(What needs to be done): The expected output is the line with "right) (applyPolarity pol right)" followed by every remaining line of the entries, all repeated exactly.

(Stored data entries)
-- ==== Sys2Proof/Tests/Slice0.lean ====
section
/-! SUPPORT. Tests with expected values from 95_test_vectors.md and the rules, and for each statement with hypotheses a
witness that meets them. -/

namespace Sys2Proof.Tests

set_option Elab.async false

open Sys2Proof Sys2Proof.Machine

/-! ## Helpers -/

/-- A register with the given elements 0 and 1, and the fillers of L2.13 above. -/
def vec (e0 e1 : Quad) : Vec :=
  0xA7#64 ++ 0xA6#64 ++ 0xA5#64 ++ 0xA4#64 ++ 0xA3#64 ++ 0xA2#64 ++ e1 ++ e0

/-- A register with the given elements 0 and 1 and zeros above. -/
def low2 (e0 e1 : Quad) : Vec := (e1 ++ e0).setWidth 512

/-- The launch state of L3 with V[0], V[1], V[2], MXCSR as given, RAX = 402000H and K[1] = FFFEH. -/
def demo (d s2 s3 : Quad) (mxcsr : BitVec 32) : State where
  v := (((Vector.replicate 32 0#512).set 0 (vec d 0xA1#64)).set 1 (vec s2 0xB1#64)).set 2 (vec s3 0xC1#64)
  k := (Vector.replicate 8 0#64).set 1 0xFFFE#64
  g := (Vector.replicate 16 0#64).set 0 0x402000#64
  rip := 0x401000#64
  rflags := 0x2#64
  mxcsr := mxcsr
  cr0 := 0x80000011#64
  cr2 := 0#64
  cr4 := 0x40600#64
  xcr0 := 0xE7#64
  csBase := 0#64
  fsBase := 0x10#64
  gsBase := 0x20#64
  cpl := 3#2
  mode := .mode64
  mem := []
  xlat := []
  devices := []
  debugArmed := false
  cfg := {}

/-- The state with bytes stored at an address. -/
def put (s : State) (a : Addr) (bs : List Byte) : State := s.setMem (memSetBytes s.mem a bs)

/-- The memory of L2.14: 3.0 at 402000H, 5.0 at 402008H. -/
def withData (s : State) : State :=
  put s 0x402000#64
    [0x00#8, 0x00#8, 0x00#8, 0x00#8, 0x00#8, 0x00#8, 0x08#8, 0x40#8,
     0x00#8, 0x00#8, 0x00#8, 0x00#8, 0x00#8, 0x00#8, 0x14#8, 0x40#8]

/-- V[0] = 1.0, V[1] = 2.0, V[2] = 3.0, as in L2.13. -/
def demo123 : State := demo 0x3FF0000000000000#64 0x4000000000000000#64 0x4008000000000000#64 0x1F80#32

/-- V[0] = 2.0, V[1] = 3.0, V[2] = 5.0, as in T1 of L2.1. -/
def demo235 : State := demo 0x4000000000000000#64 0x4008000000000000#64 0x4014000000000000#64 0x1F80#32

/-- DEST = V[0], SRC2 = V[1], SRC3 = V[2]. -/
def rrr : VexOps := { pre := .none, l := false, dest := 0#4, src2 := 1#4, src3 := .reg false 2#4 }

/-- DEST = V[0], SRC2 = V[1], SRC3 in memory. -/
def rrm (m : MemOp) : VexOps := { pre := .none, l := false, dest := 0#4, src2 := 1#4, src3 := .mem m }

/-- The EVEX form of `rrr` with these fields. -/
def er (z : Bool) (ll : BitVec 2) (b : Bool) (aaa : BitVec 3) : EvexOps :=
  { pre := .none, z := z, ll := ll, b := b, aaa := aaa, dest := 0#5, src2 := 1#5, src3 := .reg false 2#4 }

/-- The EVEX form of `rrm` with these fields. -/
def em (z : Bool) (aaa : BitVec 3) (m : MemOp) : EvexOps :=
  { pre := .none, z := z, ll := 0#2, b := false, aaa := aaa, dest := 0#5, src2 := 1#5, src3 := .mem m }

/-- [rax] -/
def atRax : MemOp := .base false 0#4 .none

/-- V[i], MXCSR and RIP of a next state. -/
def after (r : Result) (i : BitVec 5) : Option (Vec × BitVec 32 × Addr) :=
  match r with
  | .next t => some (t.readV i, t.mxcsr, t.rip)
  | _ => none

/-- The exception raised, with MXCSR and CR2 as it leaves them. -/
def raised (r : Result) : Option (Exc × BitVec 32 × Addr) :=
  match r with
  | .fault (.raised x t) => some (x, t.mxcsr, t.cr2)
  | _ => none

/-- The refusal. -/
def refused (r : Result) : Option Refusal :=
  match r with
  | .refused x => some x
  | _ => none

/-- The absent byte a run stopped at. -/
def stoppedAt (r : Result) : Option Addr :=
  match r with
  | .fault (.absentByte a _) => some a
  | _ => none

theorem next_of_after {r : Result} {i : BitVec 5} {x : Vec × BitVec 32 × Addr} (h : after r i = some x) :
    ∃ t, r = .next t := by
  unfold after at h
  split at h
  · exact ⟨_, rfl⟩
  · cases h

theorem fault_of_raised {r : Result} {x : Exc} {y : BitVec 32 × Addr} (h : raised r = some (x, y)) :
    ∃ t, r = .fault (.raised x t) := by
  unfold raised at h
  split at h
  · injection h with h; injection h with h1; exact ⟨_, by rw [h1]⟩
  · cases h

/-! ## WellFormed refuses -/

theorem test_wf_base_rsp_needs_sib : (MemOp.base false 4#4 .none).wf = false := by decide
theorem test_wf_base_r12_needs_sib : (MemOp.base false 12#4 (.d8 0#8)).wf = false := by decide
theorem test_wf_base_rbp_needs_disp : (MemOp.base false 5#4 .none).wf = false := by decide
theorem test_wf_sib_base_r13_needs_disp : (MemOp.sib 0#2 1#4 13#4 .none).wf = false := by decide
theorem test_wf_zeroing_needs_mask : (Instr.vfnmsub132sdEvex (er true 0#2 false 0#3)).wf = false := by decide
theorem test_wf_broadcast_needs_register :
    (Instr.vfnmsub213sdEvex { em false 0#3 atRax with b := true }).wf = false := by decide
theorem test_wf_length_three : (Instr.vfnmsub231sdEvex (er false 3#2 false 0#3)).wf = false := by decide
theorem test_wf_accepts :
    (Instr.vfnmsub132sdVex rrr).wf = true ∧ (Instr.vfnmsub213sdVex (rrm atRax)).wf = true ∧
    (Instr.vfnmsub231sdVex (rrm (.sib 0#2 4#4 4#4 .none))).wf = true ∧
    (Instr.vfnmsub132sdEvex (er true 3#2 true 3#3)).wf = true ∧ (Instr.vfnmsub213sdEvex (em false 0#3 atRax)).wf = true ∧
    (Instr.vfnmsub231sdEvex (em true 7#3 (.rip false false 0#32))).wf = true := by decide

/-! ## Decoding: bytes written out from R62, R65, R67 (the rows of L2.15 and L2.16 that are cited) -/

/-- E1, E2, E3: the three VEX opcodes. -/
theorem test_decode_vex :
    decode [0xC4#8, 0xE2#8, 0xE9#8, 0x9F#8, 0xCB#8] =
      .insn (.vfnmsub132sdVex { pre := .none, l := false, dest := 1#4, src2 := 2#4, src3 := .reg false 3#4 }) [] ∧
    decode [0xC4#8, 0xE2#8, 0xE9#8, 0xAF#8, 0xCB#8] =
      .insn (.vfnmsub213sdVex { pre := .none, l := false, dest := 1#4, src2 := 2#4, src3 := .reg false 3#4 }) [] ∧
    decode [0xC4#8, 0xE2#8, 0xE9#8, 0xBF#8, 0xCB#8] =
      .insn (.vfnmsub231sdVex { pre := .none, l := false, dest := 1#4, src2 := 2#4, src3 := .reg false 3#4 }) [] := by
  decide +kernel
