-- ==== Sys2Proof/Machine/Operands.lean ====
section
/-! DEFINITION. The operands of a step: the sensor mask and the elapsed time of a Tick (rules R58, R63), the clamped value
of a TUNE (rule R95), and the stored type of each parameter register (rule R29). -/

namespace Sys2Proof.Machine

/-- `m = s[6:0]`; bit 7 is ignored (rules R48, R58). -/
def sensorMask (s : BitVec 8) : Mask := s.extractLsb' 0 7

/-- `(now - CS.lastTimestampMs) mod 2^32` (rule R63, decision D32). -/
def elapsedMs (last now : Millis) : Nat := (now - last).toNat

/-- `w = clampi(v, TUNE_LO[idx], TUNE_HI[idx])`: ConfigurationOutOfRange is clamped, not rejected (rules R95, R108). -/
def tuneOperand (c : Config) (i : Param) (v : Int) : Int :=
  clampi v (c.bounds i).lo (c.bounds i).hi

/-- The stored type of each register (rules R29, R96-R100): a signed 16-bit word, an unsigned 16-bit word, or `i2f`. -/
def Params.store (f : NumFormat) (p : Params) (i : Param) (w : Int) : Params :=
  match i with
  | .baseSpeed => { p with baseSpeed := BitVec.ofInt 16 w }
  | .maxCorrection => { p with maxCorrection := BitVec.ofInt 16 w }
  | .kP => { p with kP := i2f f w }
  | .kD => { p with kD := i2f f w }
  | .kI => { p with kI := i2f f w }

end Sys2Proof.Machine
end

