-- ==== Sys2Proof/Machine/Mixer.lean ====
section
/-! DEFINITION. The Drive Mixer, operation MIX, and the motor polarity (`spec/43_drive_mixer.md` rules R75-R80). -/

namespace Sys2Proof.Machine

/-- One wheel side clamped to `[-SPEED_MAX, +SPEED_MAX]` (rule R76). -/
def clampSpeed (n : Int) : Int := clampi n (-Config.speedMax) Config.speedMax

/-- `left` of `MIX(base, corr)` (rule R76): a mathematical-integer sum, then the clamp. -/
def mixLeft (base corr : Int) : Int := clampSpeed (base + corr)

/-- `right` of `MIX(base, corr)` (rule R76). -/
def mixRight (base corr : Int) : Int := clampSpeed (base - corr)

/-- `POL * v` (rule R78). -/
def applyPolarity : Polarity → Int → Int
  | .plus, v => v
  | .minus, v => -v

/-- `MotorCmd(POL*left, POL*left, POL*right, POL*right)` (rules R78, R79). -/
def motorEvent (pol : Polarity) (left right : Int) : Event :=
  .motorCmd (applyPolarity pol left) (applyPolarity pol left) (applyPolarity pol right) (applyPolarity pol right)

/-- The zero-speed command of a Stopped tick (rule R85). -/
def zeroSpeed : Event := .motorCmd 0 0 0 0

end Sys2Proof.Machine
end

(Solution below):
  .motorCmd (applyPolarity pol left) (applyPolarity pol left) (applyPolarity pol right) (applyPolarity pol right)

/-- The zero-speed command of a Stopped tick (rule R85). -/
def zeroSpeed : Event := .motorCmd 0 0 0 0

end Sys2Proof.Machine
end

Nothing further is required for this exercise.